Here is a minimal definition of the host for which we can build a disk image::

(defhost test.example.com ()
  (os:debian-stable "bullseye" :amd64)
  (disk:has-volumes
   (physical-disk
    :device-file #P"/dev/sda"
    :boots-with '(grub:grub :target "x86_64-efi" :force-extra-removable t)
    (partitioned-volume
     ((partition
       :partition-typecode #xEF00
       (fat32-filesystem :volume-size 512 :mount-point #P"/boot/efi/"))
      (partition
       (ext4-filesystem :extra-space 400 :mount-point #P"/"))))))
  (installer:bootloader-binaries-installed)
  (apt:installed "linux-image-amd64")
  (user:has-enabled-password "root"))
  • The DISK:HAS-VOLUMES property is like the OS:DEBIAN-STABLE property in that both simply set hostattrs on the host – they establish metadata to which other properties may refer. In this case, we specify that the machine has a single physical disk with two partitions, and that it boots with GRUB. We also request that Consfigurator pass the --force-extra-removable flag to grub-install(8), because that makes it a bit easier to test our image, given how UEFI works.

    We’ve requested 400M of free space on the root partition beyond whatever the base system install takes up. For the EFI system partition we specify an absolute size.

  • The INSTALLER:BOOTLOADER-BINARIES-INSTALLED property reads the metadata established by DISK:HAS-VOLUMES and ensures that binaries like grub-install(8) are available. In this case you could replace it with just (apt:installed "grub-efi-amd64"), but using this property avoids repeating yourself.

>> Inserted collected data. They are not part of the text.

/-- No magnitude is nearer to the exact value than the one `roundMag` answers, and of two equally near ones it answers
the even one. -/
theorem roundMag_nearest (num den : Nat) (hd : 0 < den) (h : num < Machine.overflowUnits * den) (c : Nat) :
    ((magValue (roundMag num den) * den : Int) - num).natAbs ≤ ((magValue c * den : Int) - num).natAbs ∧
    (c ≠ roundMag num den →
      ((magValue (roundMag num den) * den : Int) - num).natAbs = ((magValue c * den : Int) - num).natAbs →
      roundMag num den % 2 = 0) := by
  rcases roundMag_cases num den hd with ⟨h', -⟩ | ⟨-, -, B, hB, hB', hres⟩
  · omega
  have hmono := fun a b : Nat => magValue_strictMono.monotone (a := a) (b := b)
  have low : c ≤ B → magValue c * den ≤ magValue B * den := fun hc => Nat.mul_le_mul_right den (hmono _ _ hc)
  have high : B + 1 ≤ c → magValue (B + 1) * den ≤ magValue c * den := fun hc => Nat.mul_le_mul_right den (hmono _ _ hc)
  have low' : c < B → magValue c * den < magValue B * den := fun hc =>
    Nat.mul_lt_mul_of_pos_right (magValue_strictMono hc) hd
  have high' : B + 1 < c → magValue (B + 1) * den < magValue c * den := fun hc =>
    Nat.mul_lt_mul_of_pos_right (magValue_strictMono hc) hd
  rw [Nat.add_mul] at hres
  have cast : ∀ a : Nat, (magValue a * den : Int) = ((magValue a * den : Nat) : Int) := fun a => by push_cast; rfl
  simp only [cast]
  have eqB : c = B → magValue c * den = magValue B * den := fun hc => by rw [hc]
  have eqB' : c = B + 1 → magValue c * den = magValue (B + 1) * den := fun hc => by rw [hc]
  generalize magValue c * den = C at *
  rcases hres with ⟨hr, h1, h2⟩ | ⟨hr, h1, h2⟩ <;> rw [hr]
  all_goals
    generalize magValue B * den = X at *
    generalize magValue (B + 1) * den = Y at *
    rcases Nat.lt_or_ge c (B + 1) with hc | hc
  · have := low (by omega)
    exact ⟨by omega, fun hne he => by have := low' (by omega); omega⟩
  · have := high hc
    exact ⟨by omega, fun hne he => h2 (by omega)⟩
  · have := low (by omega)
    exact ⟨by omega, fun hne he => h2 (by omega)⟩
  · have := high hc
    exact ⟨by omega, fun hne he => by have := high' (by omega); omega⟩

/-- A value that is representable rounds to itself. -/
theorem roundMag_exact (m den : Nat) (hd : 0 < den) (hm : m < infMag) : roundMag (magValue m * den) den = m := by
  have le_iff := fun a b : Nat => magValue_strictMono.le_iff_le (a := a) (b := b)
  have small : magValue m * den < Machine.overflowUnits * den := by
    apply Nat.mul_lt_mul_of_pos_right _ hd
    have h1 : m ≤ infMag - 1 := by omega
    have h2 := (le_iff m (infMag - 1)).mpr h1
    exact lt_of_le_of_lt h2 (by decide)
  rcases roundMag_cases (magValue m * den) den hd with ⟨h, -⟩ | ⟨-, -, B, h1, h2, hres⟩
  · omega
  have hB : B ≤ m := (le_iff B m).mp (Nat.le_of_mul_le_mul_right h1 hd)
  have hB' : m < B + 1 := magValue_strictMono.lt_iff_lt.mp (Nat.lt_of_mul_lt_mul_right h2)
  obtain rfl : B = m := by omega
  rcases hres with ⟨hr, -⟩ | ⟨-, h3, -⟩
  · exact hr
  · rw [Nat.add_mul] at h3
    omega

/-- Rounding never answers a NaN's magnitude. -/
theorem roundMag_le (num den : Nat) (hd : 0 < den) : roundMag num den ≤ infMag := by
  rcases roundMag_cases num den hd with ⟨-, h⟩ | ⟨-, h, -⟩ <;> omega

/-- Bit 0 of a pattern is its magnitude's parity. -/
theorem bit0_eq (x : F32) : x.getLsbD 0 = decide (mag x % 2 = 1) := by
  have h : x.getLsbD 0 = decide (x.toNat % 2 = 1) := by simp [BitVec.getLsbD, Nat.testBit_zero]
  rw [h, mag_eq, decide_eq_decide]
  omega

/-- A value scaled, from its sign and magnitude. -/
theorem units_mul (c : F32) (den : Nat) :
    units c * den = if sign c then -((magValue (mag c) * den : Nat) : Int) else ((magValue (mag c) * den : Nat) : Int) := by
  rw [units_eq]
  split <;> push_cast <;> ring

/-- The rounded magnitude under the exact value's sign is the correctly rounded result (R12). -/
theorem rounds_pack (num : Int) (den : Nat) (hd : 0 < den) (s : Bool) (hs : num ≠ 0 → s = decide (num < 0)) :
    Machine.Rounds num den (pack s (roundMag num.natAbs den)) := by
  have hlt : roundMag num.natAbs den < 2 ^ 31 := lt_of_le_of_lt (roundMag_le num.natAbs den hd) (by decide)
  have hm := mag_pack s _ hlt
  have hsg := sign_pack s _ hlt
  have cases := roundMag_cases num.natAbs den hd
  have near := roundMag_nearest num.natAbs den hd
  generalize pack s (roundMag num.natAbs den) = r at hm hsg ⊢
  rw [← hm] at cases near
  have cast : ∀ m : Nat, (magValue m * den : Int) = ((magValue m * den : Nat) : Int) := fun m => by push_cast; rfl
  have apart : ∀ c : F32, ((magValue (mag c) * den : Int) - num.natAbs).natAbs ≤ (units c * den - num).natAbs := by
    intro c
    rw [units_mul, cast]
    generalize magValue (mag c) * den = X
    split <;> omega
  have self : ((magValue (mag r) * den : Int) - num.natAbs).natAbs = (units r * den - num).natAbs := by
    rw [units_mul, hsg, cast]
    generalize magValue (mag r) * den = X
    by_cases h0 : num = 0
    · split <;> omega
    · rw [hs h0]
      rcases Int.lt_or_gt_of_ne h0 with h1 | h1
      · rw [if_pos (decide_eq_true h1)]
        omega
      · rw [if_neg (by simp only [decide_eq_true_eq]; omega)]
        omega
  refine ⟨fun h0 => by rw [hsg, hs h0], fun h => ?_, fun h => ?_, fun h c _ => ?_, fun h c _ hne heq => ?_⟩
  · rcases cases with ⟨-, h2⟩ | ⟨h2, -⟩
    · exact decide_eq_true h2
    · omega
  · rcases cases with ⟨h2, -⟩ | ⟨-, h2, -⟩
    · omega
    · exact decide_eq_true h2
  · rw [← self]
    exact le_trans (near h (mag c)).1 (apart c)
  · have eqd : ((magValue (mag r) * den : Int) - num.natAbs).natAbs = ((magValue (mag c) * den : Int) - num.natAbs).natAbs := by
      have h1 := apart c
      have h2 := (near h (mag c)).1
      omega
    have even : mag r % 2 = 0 := by
      by_cases hmc : mag c = mag r
      · by_contra hodd
        have hpos : 0 < magValue (mag r) * den := by
          have h1 := magValue_strictMono (show 0 < mag r by omega)
          exact Nat.mul_pos (by omega) hd
        have zero := (near h 0).1
        rw [units_mul, units_mul, hmc] at heq
        rw [units_eq, units_eq, hmc] at hne
        have z : magValue 0 = 0 := by decide
        rw [z] at zero
        rw [cast] at zero
        generalize magValue (mag r) * den = X at *
        cases hc : sign c <;> cases hr : sign r <;> simp only [hc, hr, if_true, if_false, Bool.false_eq_true] at heq hne
        all_goals omega
      · exact (near h (mag c)).2 hmc eqd
    rw [bit0_eq, even]
    rfl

  • Finally, building a bootable image requires installing a kernel.

Building the image

What we’ve established so far is a definition of a host. But it does not yet make any sense to say (deploy :foo test.example.com ...) because the host does not yet exist anywhere for us to connect to it. What we can now use is the DISK:RAW-IMAGE-BUILT-FOR property, which we can apply to a host which does already exist to build an image for our host which does not yet exist::

CONSFIG> (hostdeploy-these laptop.example.com
           (disk:raw-image-built-for
            nil test.example.com "/home/spwhitton/tmp/test.img"))

This property does the following on laptop.example.com:

  1. Build a chroot with the root filesystem of test.example.com, and apply all its properties, such as installing the kernel and building the initramfs.

  2. Transform the metadata set by DISK:HAS-VOLUMES such that the instance of PHYSICAL-DISK is replaced with an instance of RAW-DISK-IMAGE, and then make, partition and mount the image file, using tools like kpartx(8).

  3. Rsync the contents of the chroot into the mounted partitions.

  4. Update /etc/fstab so that it contains the UUIDs of the partitions.

  5. Install the bootloader(s), again as specified by DISK:HAS-VOLUMES.

Here we’ve described this procedurally, but the semantics of DISK:RAW-IMAGE-BUILT-FOR are declarative, like all properties. You can add the property to the DEFHOST for your laptop and Consfigurator will just do whatever is needed to keep the chroot and the disk image up-to-date (though see the docstring for that property for some limitations).

All of this is modular: take a look in src/property/disk.lisp to see how new volume types can be defined, and in src/property/grub.lisp and src/property/u-boot.lisp to see how Consfigurator can be taught to install different bootloaders.

Testing the image

Here’s a quick way to test what we’ve built::

% sudo chown $USER tmp/test.img
% qemu-system-x86_64 -m 2G -drive file=tmp/test.img,format=raw \
    -drive "if=pflash,format=raw,readonly=on,file=/usr/share/OVMF/OVMF_CODE.fd"

It should boot up and you can login as root, password “changeme”.

Uses for the disk image

You might upload this image to a cloud provider and boot up a minimal instance. Supposing we also added at least an sshd and our public key, we could then continue to add properties to the DEFHOST for test.example.com and then apply them with SSH::

CONSFIG> (deploy ((:ssh :user "root") :sbcl) test.example.com)

Another possibility is to dd the image out to a USB flash drive and then boot a physical machine from it.

It should be straightforward to adapt the existing code to have Consfigurator install a bootable system to a physical volume rather than to a disk image, but the high level properties for this haven’t been written yet.